Digital mapping of a soil drainage index for irrigated enterprise suitability in Tasmania, Australia
D. B. Kidd A B C , B. P. Malone B , A. B. McBratney B , B. Minasny B and M. A. Webb AA Department of Primary Industries Parks Water and Environment Tasmania, 171 Westbury Road, Prospect, Tas. 7250, Australia.
B Faculty of Agriculture and Environment, University of Sydney, 1 Central Avenue, Australian Technology Park, Eveleigh, NSW 2015, Australia.

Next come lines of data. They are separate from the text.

-- ==== Sys2Proof/Machine/Gnss.lean ====
section
/-! DEFINITION. The commands of the GNSS receiver (R126 to R148). -/

namespace Sys2Proof.Machine

/-- Receiver states of GNSS_STS.STATE (R145). -/
abbrev gnssOff : Nat := 0
abbrev gnssSearch : Nat := 1
abbrev gnssTrack : Nat := 2
abbrev gnssTiming : Nat := 3
abbrev gnssSleep : Nat := 4
abbrev gnssSurvey : Nat := 5

def Dev.upGnss (d : Dev) (f : GnssEng → GnssEng) : Dev := { d with gnss := f d.gnss }
def Dev.gstate (d : Dev) : Nat := d.get (Pg.gnss 0) GNSS0.STS_STATE
def Dev.ht4Mode (d : Dev) : Bool := d.get (Pg.gnss 0) GNSS0.CTL_MODE == 1
def Dev.fixedPos (d : Dev) : Bool := d.get (Pg.gnss 4) GNSS4.POS_CTL_MODE == 1

/-- The word of an idle channel. -/
abbrev chIdle : Nat := 0xC0000000

/-- A channel's status word. -/
def Dev.chan (d : Dev) (c : Nat) : Nat := sget (fun _ => chIdle) d.gnss.ch c
def Dev.setChan (d : Dev) (c w : Nat) : Dev := d.upGnss fun g => { g with ch := sset (fun _ => chIdle) g.ch c w }

/-- The band A signal that a channel tracks (R126). -/
def Dev.chanSig (d : Dev) (c : Nat) : Nat := sget (fun _ => 0) d.gnss.sig c

/-- Fields of a channel's status word (R147). -/
def chF (f : Fld) (w : Nat) : Nat := f.get (BitVec.ofNat 96 w)
def chPut (f : Fld) (v w : Nat) : Nat := (f.put v (BitVec.ofNat 96 w)).toNat

/-- Band B is unavailable to the whole receiver and band A alone is permitted (R127). -/
def Dev.fallback (d : Dev) : Bool :=
  !d.ht4Mode && d.on (Pg.gnss 0) GNSS0.CTL_FALLBACK && (bit (d.get (Pg.gnss 0) GNSS0.STS_ALARM) 1 || d.gnss.biasB)

/-- Show the HT4 window (R148) and whether the fallback is in force (R127). -/
def Dev.ht4Show (d : Dev) : Dev :=
  let p := Pg.gnss 7
  let g := Pg.gnss 0
  let d := d.putb g GNSS0.STS_FBK (d.fallback && d.on g GNSS0.CTL_EN)
  let d := d.put p GNSS7.HT4_CTL_V (d.get g GNSS0.CTL_EN + 2 * b2n d.fixedPos)
  let d := d.put p GNSS7.HT4_STS_V (d.get g GNSS0.STS_SOL + 2 * b2n (d.get g GNSS0.STS_ALARM % 16 != 0) + d.get g GNSS0.STS_NSV_USED <<< 8)
  let d := ((d.put p GNSS7.HT4_POS_X_V (d.get (Pg.gnss 4) GNSS4.POS_X_POS)).put p GNSS7.HT4_POS_Y_V (d.get (Pg.gnss 4) GNSS4.POS_Y_POS)).put p
    GNSS7.HT4_POS_Z_V (d.get (Pg.gnss 4) GNSS4.POS_Z_POS)
  let i := d.get (Pg.gnss 3) GNSS3.CH_IDX_IDX
  let w := if i < 96 then d.chan i else 0
  ((d.put p GNSS7.HT4_SURVEY_V (d.get (Pg.gnss 4) GNSS4.POS_CTL_SURVEY)).put p GNSS7.HT4_CN0_IDX_V i).put p GNSS7.HT4_CN0_V
    (chF GNSS3.CH_STS_CN0_A w + chF GNSS3.CH_STS_SVID w <<< 8)

/-- SOL changes: INT_STS bit 0; without a solution the monitor loses its measurements (R86, R145). -/
def Dev.setSol (d : Dev) (v : Bool) : Dev :=
  if d.get (Pg.gnss 0) GNSS0.STS_SOL = b2n v then d else
  let d := (d.putb (Pg.gnss 0) GNSS0.STS_SOL v).int (Pg.gnss 0) 0
  if v then d else d.monLose 0

/-- The receiver stops tracking: EN = 0, a sleep or a revocation. The search is abandoned, but for a revocation, after which it resumes (R131, R142). -/
def Dev.gnssStop (d : Dev) (st : Nat) (keep : Bool := false) : Dev :=
  let d := d.upGnss fun g => { g with ch := [], sig := [], meas := none, sec := none, stamp := none, excl := [], jump := none, woke := false }
  let d := if keep then d else d.upGnss fun g => { g with queue := [], later := [], starting := false, eng := Vector.replicate 8 none }
  let d := (((d.put (Pg.gnss 0) GNSS0.STS_STATE st).put (Pg.gnss 0) GNSS0.STS_NSV_TRK 0).put (Pg.gnss 0) GNSS0.STS_NSV_USED 0).put (Pg.gnss 2) GNSS2.ACQ_STS_BUSY 0
  let d := d.when d.inCave fun d => d.clkLock 2 false
  (d.setSol false).ht4Show

/-- Satellites tracked: on both bands in native mode (R145). -/
def Dev.showTracked (d : Dev) : Dev :=
  let n := (d.gnss.ch.filter fun e => chF GNSS3.CH_STS_TRK_A e.2 == 1 && (d.ht4Mode || chF GNSS3.CH_STS_TRK_B e.2 == 1)).length
  (d.put (Pg.gnss 0) GNSS0.STS_NSV_TRK n).ht4Show

/-! Configuration (R127, R128, R135). -/

/-- The window of page 3 follows CH_IDX without a new snapshot (R147). -/
def Dev.chWindow (d : Dev) : Dev :=
  let i := d.get (Pg.gnss 3) GNSS3.CH_IDX_IDX
  { d with lat := sset resetWord d.lat (4096 * Pg.gnss 3 + 0x104) (BitVec.ofNat 96 (if i < 96 then sget (fun _ => chIdle) d.gnss.chLat i else 0)) }

/-- A write of GNSS_CAVE_CTL in Cave: EN = 0 turns the receiver off, EN = 1 begins the cycle with a sleep at the next second (R142). -/
def Dev.caveCtlFollow (d : Dev) : Dev :=
  if !d.inCave then d
  else if !d.on (Pg.gnss 6) GNSS6.CAVE_CTL_EN then
    if d.gstate = gnssOff then d else (((d.gnssStop gnssOff).monLose 0).cancel .gnssWake).cancel .gnssSleep
  else if d.gstate = gnssOff then d.timer (d.toSecond 0) .gnssSleep
  else d

/-- Band B tracking ends in HT4-compatible mode; in native mode every tracked satellite is handed over after 200 ms (R127, R130). -/
def Dev.modeFollow (d : Dev) : Dev :=
  let d := d.each (List.finRange 96) fun c d =>
    let w := d.chan c
    if w = chIdle then d
    else if d.ht4Mode then (d.setChan c (chPut GNSS3.CH_STS_TRK_B 0 (chPut GNSS3.CH_STS_CN0_B 0 w))).cancel (.bandBHandover c 0)
    else d.when (chF GNSS3.CH_STS_TRK_B w == 0 && !d.waiting (.bandBHandover c 0)) fun d => d.timerTime 0 (200 * milli) (.bandBHandover c 0)
  d.showTracked

/-- A host write that is a configuration: the monitor returns to LOST with CAUSE = CONFIG (R90, R135). -/
def Dev.gnssConfigured (d : Dev) : Dev := if monLost < d.mstate 0 then d.monReturn 0 0xA else d.monTry 0

/-- R127, R135, R145 to R147: a write of a GNSS register; GNSS_CTL, ANT_DLY and CAL_IB return the monitor to LOST with CAUSE = CONFIG, EN = 0 turns the receiver off, MODE moves band B, and CH_IDX moves the window. -/
def execGnssConfigWrite (m : Master) (p : Fin 8) (off v : Nat) (s : State) : Host.Outcome State Fault Refusal :=
  s.run fun d => d.writeStore m (Pg.gnss p) off v fun d =>
    let ctl := p == 0 && off == 0x200
    let d := if ctl || (p == 1 && (off == 0x118 || off == 0x110)) then d.gnssConfigured else d
    let d := d.when (ctl && !bit v 31 && d.gstate != gnssOff) fun d => d.gnssStop gnssOff
    let d := d.when ctl Dev.modeFollow
    let d := d.when (p == 3 && off == 0x100) Dev.chWindow
    (d.when (p == 6 && off == 0x100) Dev.caveCtlFollow).ht4Show

/-- The survey begins again (R135). -/
def Dev.surveyClear (d : Dev) : Dev := d.upGnss fun g => { g with surN := 0, surAt := 0, surX := 0, surY := 0, surZ := 0, surSq := 0 }

/-- The effect of an accepted host write of a position register on the monitor and the survey (R135). -/
def Dev.posWritten (d : Dev) : Dev :=
  let d := d.gnssConfigured
  let d := if d.fixedPos then d.put (Pg.gnss 6) GNSS6.KEPT_STS_POS 1 else (d.surveyClear.setSol false)
  (if !d.fixedPos && (d.gstate == gnssTrack || d.gstate == gnssTiming) then d.put (Pg.gnss 0) GNSS0.STS_STATE gnssSurvey
    else if d.fixedPos && d.gstate == gnssSurvey then d.put (Pg.gnss 0) GNSS0.STS_STATE gnssTrack else d).ht4Show

/-- R135: a write of page 4: position writes are discarded and counted in survey mode, and elsewhere return the monitor to LOST as a write of MODE does. -/
def execGnssPosWrite (m : Master) (off v : Nat) (s : State) : Host.Outcome State Fault Refusal :=
  s.run fun d =>
    let pos := 0x104 ≤ off ∧ off < 0x114
    d.writeIf m (Pg.gnss 4) off v (decide ¬ (pos ∧ ¬ d.fixedPos)) GNSS4.POS_DISC_COUNT fun d =>
      let d := d.storeReg (Pg.gnss 4) off v
      if off < 0x114 then d.posWritten else d

/-- R148: a write to the HT4 window acts on the same receiver, and one of HT4_CTL on the monitor as one of GNSS_CTL and of the hold bit (R135); outside HT4 mode it is discarded and counted. -/
def execHt4Write (m : Master) (off v : Nat) (s : State) : Host.Outcome State Fault Refusal :=
  s.run fun d =>
    let pos := 0x118 ≤ off ∧ off < 0x124
    match d.gate m (Pg.gnss 7) off with
    | .served =>
      if !d.ht4Mode || (decide pos && !d.fixedPos) then d.discardIn (Pg.gnss 4) GNSS4.POS_DISC_COUNT else
      let d := d.served m (Pg.gnss 7) off v
      if off = 0x104 then
        let en := bit v 0
        let hold := bit v 1
        let d := ((d.putb (Pg.gnss 0) GNSS0.CTL_EN en).putb (Pg.gnss 4) GNSS4.POS_CTL_MODE hold).posWritten
        if !en && d.gstate != gnssOff then d.gnssStop gnssOff else d
      else if pos then (d.put (Pg.gnss 4) (if off = 0x118 then GNSS4.POS_X_POS else if off = 0x11C then GNSS4.POS_Y_POS else GNSS4.POS_Z_POS) v).posWritten
      else if off = 0x124 then (d.put (Pg.gnss 4) GNSS4.POS_CTL_SURVEY v).ht4Show
      else if off = 0x128 then (d.put (Pg.gnss 3) GNSS3.CH_IDX_IDX v).chWindow.ht4Show
      else d
    | g => d.discard g (Pg.gnss 7)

C Corresponding author. Email: darren.kidd@dpipwe.tas.gov.au
Soil Research 52(2) 107-119 https://doi.org/10.1071/SR13100
Submitted: 25 March 2013 Accepted: 24 September 2013 Published: 6 March 2014
Abstract
An operational Digital Soil Assessment was developed to inform land suitability modelling in newly commissioned irrigation schemes in Tasmania, Australia. The Land Suitability model uses various soil parameters, along with other climate and terrain surfaces, to identify suitable areas for various agricultural enterprises for a combined 70 000-ha pilot project area in the Meander and Midlands Regions of Tasmania. An integral consideration for irrigable suitability is soil drainage. Quantitative measurement and mapping can be resource-intensive in time and associated costs, whereas more ‘traditional’ mapping approaches can be generalised, lacking the detail required for statistically validated products. The project was not sufficiently resourced to undertake replicated field-drainage measurements and relied on expert field drainage estimates at ~930 sites (260 of these for independent validation) to spatially predict soil drainage for both areas using various terrain-based and remotely sensed covariates, using three approaches: (a) decision tree spatial modelling of discrete drainage classes; (b) regression-tree spatial modelling of a continuous drainage index; (c) regression kriging (random-forests with residual-kriging) spatial modelling of a continuous drainage index. Method b was chosen as the best approach in terms of interpretation, and model training and validation, with a concordance coefficient of 0.86 and 0.57, respectively. A classified soil drainage map produced from the ‘index’ showed good agreement, with a linearly weighted kappa coefficient of 0.72 for training, and 0.37 for validation. The index mapping was incorporated into the overall land suitability model and proved an important consideration for the suitability of most enterprises.
Additional keywords: decision trees, digital soil mapping, land suitability, regression trees, random forests, soil drainage, spatial modelling.